Clinical characteristics of human herpesvirus 7 (HHV-7) reactivation following umbilical cord blood transplantation: A retrospective study Free

Background:

After allogeneic hematopoietic stem cell transplantation (allo-HSCT), immune reconstitution occurs through donor-derived lymphocytes. However, the use of immunosuppressive agents for graft-versus-host disease (GVHD) prophylaxis and treatment during this period leads to profound cellular and humoral immunodeficiency. Reactivation of herpesviruses such as human herpesvirus 6 (HHV-6), cytomegalovirus (CMV), and Epstein–Barr virus (EBV) is well documented in this setting. Although human herpesvirus 7 (HHV-7) reactivation has been sporadically reported after allo-HSCT, comprehensive studies are lacking, and its clinical relevance remains unclear.

Objective:

To elucidate the clinical characteristics of HHV-7 reactivation following umbilical cord blood transplantation (CBT).

Methods:

We retrospectively analyzed patients who underwent CBT at Toranomon Hospital between 2010 and 2024. Viral DNA detection was performed using a multiplex polymerase chain reaction (PCR) assay targeting herpes simplex virus type 1 (HSV-1), HSV-2, varicella-zoster virus (VZV), EBV, CMV, HHV-6, HHV-7, HHV-8, adenovirus (ADV), BK virus (BKV), JC virus (JCV), and parvovirus B19. Samples included blood, cerebrospinal fluid (CSF), bronchoalveolar lavage (BAL), ascites, pleural effusion, and lymph node aspirates. A threshold of 1×10³ copies/mL was used to define clinically significant viral DNA levels. Multiplex PCR testing was performed at the discretion of the treating physician. Most patients received foscarnet (FOS) from day 7 to day 50 against HHV-6 reactivation.

Results:

A total of 1,625 CBT was performed during the study period. Among them, 1,325 patients (81.5%) underwent at least one multiplex PCR test, with a median of 4 tests per patient (range, 1–43), totaling 6,744 samples (blood n=5,328; CSF n=1,069; BAL n=140; ascites n=114; pleural effusion n=91; lymph node n=2). HHV-7 DNA was detected in 33 of 1,325 patients (2.5%) who underwent post-transplant viral surveillance. By specimen type, positivity was observed in blood (n=19, 1.5%), BAL (n=10, 8.0%), CSF (n=3, 0.6%), and lymph node (n=1, 50%), but not in ascitic or pleural fluid. To assess the timing of HHV-7 reactivation, the post-transplant period was divided into three intervals: days 0–30, 31–100, and >100. In blood samples, HHV-7 was not detected within the first 30 days but was found in 0.3% of patients during days 31–100 and in 2.7% after day 100. In BAL samples, detection rates were 0% in the first 30 days, 8.5% between days 31–100, and 8.6% after day 100. All CSF-positive cases (1.4%) occurred after day 100. The single lymph node–positive case was identified on day 158. HHV-7 was detected during ganciclovir (GCV) or valganciclovir (VGCV) treatment in 9 blood samples (47.4%) and 3 BAL samples (30.0%). Notably, reactivation under FOS treatment was exceedingly rare, with only one case identified—a BAL sample.
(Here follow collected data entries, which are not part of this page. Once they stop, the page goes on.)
-- ==== Sys2Proof/Certificates/Slice0/Obligations.lean ====
section
/-! DEFINITION. The statements about the model, for the provers. Each says in its docstring which rules of the spec it rests
on; a choice of the model's own is named with its log entry. -/

open Sys2Proof Sys2Proof.Machine

/-- A step takes the command at the front of the queue and runs it on the state with the queue's rest; with no command
waiting it lets one clock period pass for device time and the modulators of the synthesisers (MODEL'S CHOICE, log entry 7). -/
def Obligations.StepTakesFront : Prop :=
  (∀ (s : State) (i : Instr) (rest : List Instr), s.pending = i :: rest → step s = exec i { s with pending := rest }) ∧
  (∀ s : State, s.pending = [] → step s = onCore Core.clockPeriod s)

/-- No command stops the part: each answers a next state, from every state, and leaves the waiting commands as they are. -/
def Obligations.EveryCommandAnswers : Prop :=
  ∀ (i : Instr) (s : State), Answers (exec i s) (fun t => t.pending = s.pending)

/-- Every memory of the part stays in its canonical form through every step. -/
def Obligations.MemoryFormKept : Prop :=
  ∀ s t : State, Memory.wf s.dev.mem = true → step s = .next t → Memory.wf t.dev.mem = true

/-- Nothing is in flight in a state between two commands: no byte waits to land in the Firn front, Tile memory or the Vault,
no store request waits to be judged, and the store engine rests only with a page under way, while a tally increment that has begun
completes, or with nothing to do. -/
def Obligations.NothingInFlightKept : Prop :=
  ∀ s t : State, s.dev.core.atRest = true → step s = .next t → t.dev.core.atRest = true

/-- The state after reset: both invariants hold, no command waits, the internal reset is held (R427), and the registers below have
the values that their tables give for the entry to Footing (R21).
The model's own choices and readings here: log entries 1 (DESIGN CHOICE), 2 (DESIGN CHOICE), 3 (DESIGN CHOICE). -/
def Obligations.StateAfterReset : Prop :=
  Memory.wf State.reset.dev.mem = true ∧ State.reset.dev.core.atRest = true ∧ State.reset.pending = [] ∧
  State.reset.dev.core.inReset = true ∧
  State.reset.dev.core.rd STG_STAT.stage = 1 ∧ State.reset.dev.core.rd STG_DT_STAT.master = 0xF ∧
  State.reset.dev.core.rd STG_DT_STAT.src = 0 ∧ State.reset.dev.core.rd STG_DT_STAT.set_pending = 0 ∧
  (∀ i : Fin 10, State.reset.dev.core.rd REF_ACC_LIM.lim i.val = 0x4D2CE ∧ State.reset.dev.core.rd REF_QUAL_CFG.wtr i.val = 300) ∧
  (∀ h : Fin 16, State.reset.dev.core.rd CH_STAT.state h.val = 0 ∧ State.reset.dev.core.rd CH_STAT.active h.val = 0x1F ∧
    State.reset.dev.core.rd CH_BW.bw h.val = 0x100000 ∧ State.reset.dev.core.rd GLC_TEMP.t h.val = 0x8000) ∧
  (∀ h : Fin 12, State.reset.dev.core.rd PAL_ROT_CFG.teeth h.val = 60) ∧
  (∀ n : Fin 4, State.reset.dev.core.rd SYN_LOCK_CFG.win n.val = 4 ∧ State.reset.dev.core.rd ETH_CFG.maxlen n.val = 0x2400 ∧
    State.reset.dev.core.rd PTE_PORT_STAT.state n.val = 1) ∧
  (∀ o : Fin 24, State.reset.dev.core.rd OUT_CFG.p_en o.val = 1) ∧
  (∀ a : Fin 8, State.reset.dev.core.rd PAL_PA_PERIOD.period a.val = 1000000000) ∧
  State.reset.dev.core.rd TIM_GATE_LEN.len = 1000000 ∧ State.reset.dev.core.rd TIM_STAT.state = 0 ∧
  (∀ q : Fin 128, State.reset.dev.core.rd QMG_Q_CFG.notice_en q.val = 1 ∧ State.reset.dev.core.rd QMG_Q_STAT.unread q.val = 0) ∧
  State.reset.dev.core.rd TMC_CTRL.banks = 0xFFFF ∧ State.reset.dev.core.rd VLT_CTRL.scrub_en = 1 ∧
  State.reset.dev.core.rd HLK_STAT.c0_free = 8 ∧ State.reset.dev.core.rd HLK_STAT.c1_free = 16 ∧
  State.reset.dev.core.rd MTL_STAT.state = 0 ∧ State.reset.dev.core.rd FRN_CFG.refresh_en = 1 ∧
  State.reset.dev.core.rd FRS_W_STAT.core_lost = 1 ∧ State.reset.dev.core.rdTv FLT_WDOG_CFG.period = 1000 ∧
  (∀ k : Fin 96, State.reset.dev.core.rdTv FLT_SRC_CFG.guard k.val = 0x2710)

/-- R418 and R427: while the internal reset is held, the host's packets do nothing at all, and a command of a block changes nothing
outside Firn's block with its hidden state, the three store marks, STG_FAB_DROP and TIM_DEAD_CNT, and no memory where nothing is in
flight.
The model's own choices and readings here: log entry 9 (DEDUCED). -/
def Obligations.HeldInReset : Prop :=
  (∀ (i : Instr) (s : State), i.fromHost = true → s.dev.core.inReset = true → exec i s = .next s) ∧
  (∀ (i : Instr) (s : State), i.fromHost = false → i.pastReset = false → s.dev.core.inReset = true →
    Answers (exec i s) fun t => t.dev.core.outside [] = s.dev.core.outside [] ∧ t.dev.core.inReset = true) ∧
  (∀ (i : Instr) (s : State), i.pastReset = false → s.dev.core.inReset = true → s.dev.core.atRest = true →
    Answers (exec i s) fun t => t.dev.mem = s.dev.mem)

/-- What a command that raises no fault may change (`Instr.blocks`, `Core.outside`): the registers and hidden state of its own blocks;
Firn's block with its hidden state and what waits to land in a memory; and the five words that any command may write. The host
link's queues are its own only where its blocks name the link or the queues, the items that wait (code 0x102), the latched and
staged words (0x103) and the counter of free values (0x101) only where they name the code. -/
def Obligations.BlockFrame : Prop :=
  ∀ (i : Instr) (s : State) (b : List Nat), i.blocks = some b → 2 ∉ b →
    Answers (exec i s) fun t => t.dev.core.outside b = s.dev.core.outside b

/-- What a command that may raise a fault may change: the same, with the fault collector's registers and hidden state among its
blocks (a fault record opens there, and leaves it only when it closes). -/
def Obligations.FaultingBlockFrame : Prop :=
  ∀ (i : Instr) (s : State) (b : List Nat), i.blocks = some b → 2 ∈ b →
    Answers (exec i s) fun t => t.dev.core.outside b = s.dev.core.outside b

/-- What a write by address may change (`pageBlocks`, `Core.outside`): the blocks of the page that it reaches, those of bus errors
and refusals, the executor's staged words and what it keeps while it waits; R353 gives each block its page. -/
def Obligations.AddressFrame : Prop :=
  ∀ (i : Instr) (s : State) (ex : Fin 4) (addr : BitVec 32) (be : BitVec 4) (data : BitVec 32) (hw : Bool) (b : List Nat),
    i = .registerWrite ex addr be (data, hw) ∨ i = .bitAliasWrite ex addr be data → pageBlocks (busPage addr.toNat) = some b →
    Answers (exec i s) fun t => t.dev.core.outside b = s.dev.core.outside b

/-- What a command does to the memories, from a state with nothing in flight: most touch no byte; of those that store, each
clause names the bytes that may change.
The model's own choices and readings here: log entry 6 (DESIGN CHOICE). -/
def Obligations.MemoryFrame : Prop :=
  (∀ (i : Instr) (s : State), i.keepsMemory = true → s.dev.core.atRest = true →
    Answers (exec i s) fun t => t.dev.mem = s.dev.mem) ∧
  (∀ (i : Instr) (s : State), i ≠ .pageStored false → i ≠ .pageStored true →
    Answers (exec i s) fun t => t.dev.mem.shadowA = s.dev.mem.shadowA ∧ t.dev.mem.shadowB = s.dev.mem.shadowB) ∧
  (∀ (i : Instr) (s : State) (a : Nat), i.storesModel = true → s.dev.core.atRest = true →
    a / 1024 ≠ s.dev.core.rd GLC_STORE_CFG.page → a / 1024 ≠ s.dev.core.rd GLC_STORE_CFG.page + 1 →
    Answers (exec i s) fun t => SameTiles s.dev.mem t.dev.mem ∧ t.dev.mem.staged = s.dev.mem.staged ∧
      t.dev.mem.firn.get 0#8 a = s.dev.mem.firn.get 0#8 a) ∧
  (∀ (i : Instr) (s : State), i.worksStore = true → s.dev.core.atRest = true →
    Answers (exec i s) fun t => SameTiles s.dev.mem t.dev.mem ∧ SameFront s.dev.mem t.dev.mem) ∧
  (∀ (i : Instr) (s : State) (k : Fin 32) (b : Bool) (a : Nat), i = .storeRetry ∨ i = .frnStoreAbort b ∨ i = .tallyIncDone k → s.dev.core.atRest = true →
    a / 1024 ≠ 128 ∨ s.dev.core.firnU.dirNew = none →
    Answers (exec i s) fun t => SameTiles s.dev.mem t.dev.mem ∧ t.dev.mem.staged = s.dev.mem.staged ∧
      t.dev.mem.firn.get 0#8 a = s.dev.mem.firn.get 0#8 a) ∧
  (∀ (s : State) (fail : Bool) (x : StoreRun) (p a : Nat), s.dev.core.atRest = true → s.dev.core.firnU.run = some x →
    x.page = some p → a / 1024 ≠ p →
    Answers (exec (.pageStored fail) s) fun t => SameTiles s.dev.mem t.dev.mem ∧ t.dev.mem.staged = s.dev.mem.staged ∧
      (a / 1024 ≠ 128 ∨ s.dev.core.firnU.dirNew = none → t.dev.mem.firn.get 0#8 a = s.dev.mem.firn.get 0#8 a) ∧
      t.dev.mem.shadowA.get 0#8 a = s.dev.mem.shadowA.get 0#8 a ∧
      t.dev.mem.shadowB.get 0#8 a = s.dev.mem.shadowB.get 0#8 a) ∧
  (∀ (i : Instr) (s : State) (a : Nat), i.storesStamps = true ∨ i.storesMiddles = true → s.dev.core.atRest = true →
    Answers (exec i s) fun t => SameFront s.dev.mem t.dev.mem ∧ t.dev.mem.gens = s.dev.mem.gens ∧
      (s.dev.core.beyondStores i 0 a → t.dev.mem.tile.get none a = s.dev.mem.tile.get none a) ∧
      (s.dev.core.beyondStores i 1 a → t.dev.mem.vault.get none a = s.dev.mem.vault.get none a)) ∧
  (∀ (s : State) (p : Fin 2) (cls : Fin 4) (tag : BitVec 16) (tgt : BitVec 8) (off : BitVec 32) (data : List Byte) (a : Nat),
    s.dev.core.atRest = true → PortsIdle s.dev.core → (a < off.toNat ∨ off.toNat + data.length ≤ a) →
    Answers (exec (.bulkWrite p cls tag tgt off data) s) fun t =>
      t.dev.mem.staged.get 0#8 a = s.dev.mem.staged.get 0#8 a ∧ t.dev.mem.firn.get 0#8 a = s.dev.mem.firn.get 0#8 a ∧
      t.dev.mem.tile.get none a = s.dev.mem.tile.get none a ∧ t.dev.mem.vault = s.dev.mem.vault ∧
      t.dev.mem.gens = s.dev.mem.gens) ∧
  (∀ (s : State) (n : Fin 4) (busy : Nat) (wr late : Bool) (x : IndAcc) (a : Nat), s.dev.core.atRest = true →
    PortsIdle s.dev.core → s.dev.core.exHeld = [] → s.dev.core.inds.get {} n.val = { acc := some x } → (a < x.addr ∨ x.addr + 4 ≤ a) →
    Answers (exec (.indAccessDone n busy wr late) s) fun t =>
      t.dev.mem.firn.get 0#8 a = s.dev.mem.firn.get 0#8 a ∧ t.dev.mem.tile.get none a = s.dev.mem.tile.get none a ∧
      t.dev.mem.vault = s.dev.mem.vault ∧ t.dev.mem.gens = s.dev.mem.gens ∧ t.dev.mem.staged = s.dev.mem.staged) ∧
  (∀ (s : State) (fails : List (Nat × Nat × Nat)) (a : Nat), s.dev.core.atRest = true → PortsIdle s.dev.core →
    bitOf s.dev.core.memU.tBanks (a / 131072) = false →
    (s.dev.core.memU.tWait.all fun w => w.2.all fun b => decide (b.1 ≠ a)) = true →
    Answers (exec (.tileTestDone fails) s) fun t => SameFront s.dev.mem t.dev.mem ∧ t.dev.mem.vault = s.dev.mem.vault ∧
      t.dev.mem.tile.get none a = s.dev.mem.tile.get none a) ∧
  (∀ (i : Instr) (s : State) (confirm : BitVec 16) (a : Nat), s.dev.core.atRest = true → a / 1024 ≠ 129 →
    i = .provision confirm ∨ i = .policy confirm ∨ i = .zeroise confirm →
    Answers (exec i s) fun t => SameTiles s.dev.mem t.dev.mem ∧ t.dev.mem.staged = s.dev.mem.staged ∧
      t.dev.mem.firn.get 0#8 a = s.dev.mem.firn.get 0#8 a) ∧
  (∀ (s : State) (a : Nat), s.dev.core.atRest = true → NoneAsked s.dev.core → a / 1024 ≠ 128 →
    Answers (exec .slotStored s) fun t => SameTiles s.dev.mem t.dev.mem ∧ t.dev.mem.staged = s.dev.mem.staged ∧
      t.dev.mem.firn.get 0#8 a = s.dev.mem.firn.get 0#8 a) ∧
  (∀ (s : State) (fails : List (Nat × Nat × Nat)), s.dev.core.atRest = true →
    Answers (exec (.courseMarchDone fails) s) fun t => SameFront s.dev.mem t.dev.mem ∧ t.dev.mem.vault = s.dev.mem.vault) ∧
  (∀ (s : State), s.dev.core.atRest = true →
    Answers (exec .vaultTrained s) fun t => SameFront s.dev.mem t.dev.mem ∧ (t.dev.mem.vault = s.dev.mem.vault ∨
      t.dev.mem.vault = []))
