@[simp] theorem Core.setSv_rots (v : Nat) (x : SvU) : (c.setSv v x).rots = c.rots := rfl
@[simp] theorem Core.setSv_tach (v : Nat) (x : SvU) : (c.setSv v x).tach = c.tach := rfl
@[simp] theorem Core.setSv_chans (v : Nat) (x : SvU) : (c.setSv v x).chans = c.chans := rfl
@[simp] theorem Core.setSv_glcs (v : Nat) (x : SvU) : (c.setSv v x).glcs = c.glcs := rfl
@[simp] theorem Core.setSv_tSum (v : Nat) (x : SvU) : (c.setSv v x).tSum = c.tSum := rfl
@[simp] theorem Core.setSv_secInDay (v : Nat) (x : SvU) : (c.setSv v x).secInDay = c.secInDay := rfl
@[simp] theorem Core.setSv_ageBase (v : Nat) (x : SvU) : (c.setSv v x).ageBase = c.ageBase := rfl
@[simp] theorem Core.setSv_glcReady (v : Nat) (x : SvU) : (c.setSv v x).glcReady = c.glcReady := rfl
@[simp] theorem Core.setSv_syns (v : Nat) (x : SvU) : (c.setSv v x).syns = c.syns := rfl
@[simp] theorem Core.setSv_firnU (v : Nat) (x : SvU) : (c.setSv v x).firnU = c.firnU := rfl
@[simp] theorem Core.setSv_firnOut (v : Nat) (x : SvU) : (c.setSv v x).firnOut = c.firnOut := rfl
@[simp] theorem Core.setSv_inReset (v : Nat) (x : SvU) : (c.setSv v x).inReset = c.inReset := rfl
@[simp] theorem Core.setSv_frost (v : Nat) (x : SvU) : (c.setSv v x).frost = c.frost := rfl
@[simp] theorem Core.setSv_pal (v : Nat) (x : SvU) : (c.setSv v x).pal = c.pal := rfl
@[simp] theorem Core.setSv_inRst (v : Nat) (x : SvU) : (c.setSv v x).inRst = c.inRst := rfl
@[simp] theorem Core.setSv_tim (v : Nat) (x : SvU) : (c.setSv v x).tim = c.tim := rfl
@[simp] theorem Core.setSv_memMap (v : Nat) (x : SvU) : (c.setSv v x).memMap = c.memMap := rfl
@[simp] theorem Core.setSv_memOut (v : Nat) (x : SvU) : (c.setSv v x).memOut = c.memOut := rfl
@[simp] theorem Core.setSv_lanes (v : Nat) (x : SvU) : (c.setSv v x).lanes = c.lanes := rfl
@[simp] theorem Core.setSv_part (v : Nat) (x : SvU) : (c.setSv v x).part = c.part := rfl
@[simp] theorem Core.setSv_regs (v : Nat) (x : SvU) : (c.setSv v x).regs = c.regs := rfl
@[simp] theorem Core.setSv_tvB (v : Nat) (x : SvU) : (c.setSv v x).tvB = c.tvB := rfl
@[simp] theorem Core.setSv_tvC (v : Nat) (x : SvU) : (c.setSv v x).tvC = c.tvC := rfl
@[simp] theorem Core.setSv_shadow (v : Nat) (x : SvU) : (c.setSv v x).shadow = c.shadow := rfl
@[simp] theorem Core.setSv_staging (v : Nat) (x : SvU) : (c.setSv v x).staging = c.staging := rfl
@[simp] theorem Core.setSv_dt (v : Nat) (x : SvU) : (c.setSv v x).dt = c.dt := rfl
@[simp] theorem Core.setSv_dtk (v : Nat) (x : SvU) : (c.setSv v x).dtk = c.dtk := rfl
@[simp] theorem Core.setSv_linkBad (v : Nat) (x : SvU) : (c.setSv v x).linkBad = c.linkBad := rfl
@[simp] theorem Core.setSv_rstOpen (v : Nat) (x : SvU) : (c.setSv v x).rstOpen = c.rstOpen := rfl
@[simp] theorem Core.setSv_supply (v : Nat) (x : SvU) : (c.setSv v x).supply = c.supply := rfl
@[simp] theorem Core.setSv_setPend (v : Nat) (x : SvU) : (c.setSv v x).setPend = c.setPend := rfl
@[simp] theorem Core.setSv_setSkip (v : Nat) (x : SvU) : (c.setSv v x).setSkip = c.setSkip := rfl
@[simp] theorem Core.setSv_yMaster (v : Nat) (x : SvU) : (c.setSv v x).yMaster = c.yMaster := rfl
@[simp] theorem Core.setSv_secDone (v : Nat) (x : SvU) : (c.setSv v x).secDone = c.secDone := rfl
@[simp] theorem Core.setSv_loKhz (v : Nat) (x : SvU) : (c.setSv v x).loKhz = c.loKhz := rfl
@[simp] theorem Core.setSv_dShift (v : Nat) (x : SvU) : (c.setSv v x).dShift = c.dShift := rfl
@[simp] theorem Core.setSv_stepped (v : Nat) (x : SvU) : (c.setSv v x).stepped = c.stepped := rfl
@[simp] theorem Core.setSv_tap (v : Nat) (x : SvU) : (c.setSv v x).tap = c.tap := rfl
@[simp] theorem Core.setSv_dSlices (v : Nat) (x : SvU) : (c.setSv v x).dSlices = c.dSlices := rfl
@[simp] theorem Core.setSv_dGroup (v : Nat) (x : SvU) : (c.setSv v x).dGroup = c.dGroup := rfl
@[simp] theorem Core.setSv_dtLocked (v : Nat) (x : SvU) : (c.setSv v x).dtLocked = c.dtLocked := rfl
@[simp] theorem Core.setSv_free (v : Nat) (x : SvU) : (c.setSv v x).free = c.free := rfl
@[simp] theorem Core.setSv_links (v : Nat) (x : SvU) : (c.setSv v x).links = c.links := rfl
@[simp] theorem Core.setSv_outbox (v : Nat) (x : SvU) : (c.setSv v x).outbox = c.outbox := rfl
@[simp] theorem Core.setSv_held (v : Nat) (x : SvU) : (c.setSv v x).held = c.held := rfl
@[simp] theorem Core.setSv_streams (v : Nat) (x : SvU) : (c.setSv v x).streams = c.streams := rfl
@[simp] theorem Core.setSv_estRun (v : Nat) (x : SvU) : (c.setSv v x).estRun = c.estRun := rfl
@[simp] theorem Core.setSv_cands (v : Nat) (x : SvU) : (c.setSv v x).cands = c.cands := rfl
@[simp] theorem Core.setSv_pairs (v : Nat) (x : SvU) : (c.setSv v x).pairs = c.pairs := rfl
@[simp] theorem Core.setSv_building (v : Nat) (x : SvU) : (c.setSv v x).building = c.building := rfl
@[simp] theorem Core.setSv_fltBuf (v : Nat) (x : SvU) : (c.setSv v x).fltBuf = c.fltBuf := rfl
@[simp] theorem Core.setSv_fltSeq (v : Nat) (x : SvU) : (c.setSv v x).fltSeq = c.fltSeq := rfl
@[simp] theorem Core.setSv_esc (v : Nat) (x : SvU) : (c.setSv v x).esc = c.esc := rfl
@[simp] theorem Core.setSv_engaged (v : Nat) (x : SvU) : (c.setSv v x).engaged = c.engaged := rfl
@[simp] theorem Core.setSv_ackWait (v : Nat) (x : SvU) : (c.setSv v x).ackWait = c.ackWait := rfl
@[simp] theorem Core.setSv_hitUnits (v : Nat) (x : SvU) : (c.setSv v x).hitUnits = c.hitUnits := rfl
@[simp] theorem Core.setSv_hits (v : Nat) (x : SvU) : (c.setSv v x).hits = c.hits := rfl
@[simp] theorem Core.setSv_exHeld (v : Nat) (x : SvU) : (c.setSv v x).exHeld = c.exHeld := rfl
@[simp] theorem Core.setSv_quiet (v : Nat) (x : SvU) : (c.setSv v x).quiet = c.quiet := rfl
@[simp] theorem Core.setSv_resetIssued (v : Nat) (x : SvU) : (c.setSv v x).resetIssued = c.resetIssued := rfl
@[simp] theorem Core.setSv_queues (v : Nat) (x : SvU) : (c.setSv v x).queues = c.queues := rfl
@[simp] theorem Core.setSv_memU (v : Nat) (x : SvU) : (c.setSv v x).memU = c.memU := rfl
@[simp] theorem Core.setSv_memLost (v : Nat) (x : SvU) : (c.setSv v x).memLost = c.memLost := rfl
@[simp] theorem Core.setSv_mtl (v : Nat) (x : SvU) : (c.setSv v x).mtl = c.mtl := rfl
@[simp] theorem Core.setSv_host (v : Nat) (x : SvU) : (c.setSv v x).host = c.host := rfl
@[simp] theorem Core.setSv_inds (v : Nat) (x : SvU) : (c.setSv v x).inds = c.inds := rfl
@[simp] theorem Core.setSv_alive (v : Nat) (x : SvU) : (c.setSv v x).alive = c.alive := rfl
@[simp] theorem Core.setSv_footed (v : Nat) (x : SvU) : (c.setSv v x).footed = c.footed := rfl
@[simp] theorem Core.setSv_vholdTold (v : Nat) (x : SvU) : (c.setSv v x).vholdTold = c.vholdTold := rfl
@[simp] theorem Core.setSv_courseHeld (v : Nat) (x : SvU) : (c.setSv v x).courseHeld = c.courseHeld := rfl
@[simp] theorem Core.setSv_courseWaited (v : Nat) (x : SvU) : (c.setSv v x).courseWaited = c.courseWaited := rfl
@[simp] theorem Core.setSv_rsTried (v : Nat) (x : SvU) : (c.setSv v x).rsTried = c.rsTried := rfl
@[simp] theorem Core.setSv_rstReq (v : Nat) (x : SvU) : (c.setSv v x).rstReq = c.rstReq := rfl
@[simp] theorem Core.setSv_rd (v : Nat) (x : SvU) (f : Fld) (j l : Nat) : (c.setSv v x).rd f j l = c.rd f j l := rfl
@[simp] theorem Core.setSv_rdB (v : Nat) (x : SvU) (f : Fld) (j l : Nat) : (c.setSv v x).rdB f j l = c.rdB f j l := rfl
@[simp] theorem Core.setSv_rdS (v : Nat) (x : SvU) (f : Fld) (j l : Nat) : (c.setSv v x).rdS f j l = c.rdS f j l := rfl
@[simp] theorem Core.setSv_rdTv (v : Nat) (x : SvU) (f : Fld) (j l : Nat) : (c.setSv v x).rdTv f j l = c.rdTv f j l := rfl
Detection of HHV-7 alone was uncommon, and most cases involved co-detection with other viruses. In blood and BAL samples, EBV, CMV, and HHV-6 were frequently identified alongside HHV-7, each co-detected in approximately 30% of positive cases. Among patients with HHV-7 reactivation, 22 (66.7%) were receiving corticosteroid therapy at the time of detection, and these patients tended to show a higher number of co-detected viruses compared to those not receiving steroids. Of the 1,325 patients tested, only 8 (0.6%) had HHV-7 detected as the sole pathogen—7 in blood, 1 in BAL, and 1 in CSF. In longitudinal follow-up, HHV-7 reactivation was mostly transient and resolved spontaneously. Among the 8 patients with isolated HHV-7 detection, 4 exhibited clinical symptoms such as fever and rash consistent with viral infection and were thus considered to have HHV-7 disease.

Discussion:

Umbilical cord blood contains a high proportion of naïve lymphocytes, and CBT is associated with a higher incidence of infectious complications compared to other stem cell sources. While reactivation of DNA viruses is common in this setting, HHV-7 reactivation was infrequent in our cohort relative to other herpesviruses and was typically observed after cessation of FOS. HHV-7 reactivation appeared transient under immunosuppressed conditions and resolved spontaneously in most cases. Progression to clinically apparent HHV-7 disease occurred in 12.1% of HHV-7–positive patients, but no cases were considered directly attributable to HHV-7–related mortality.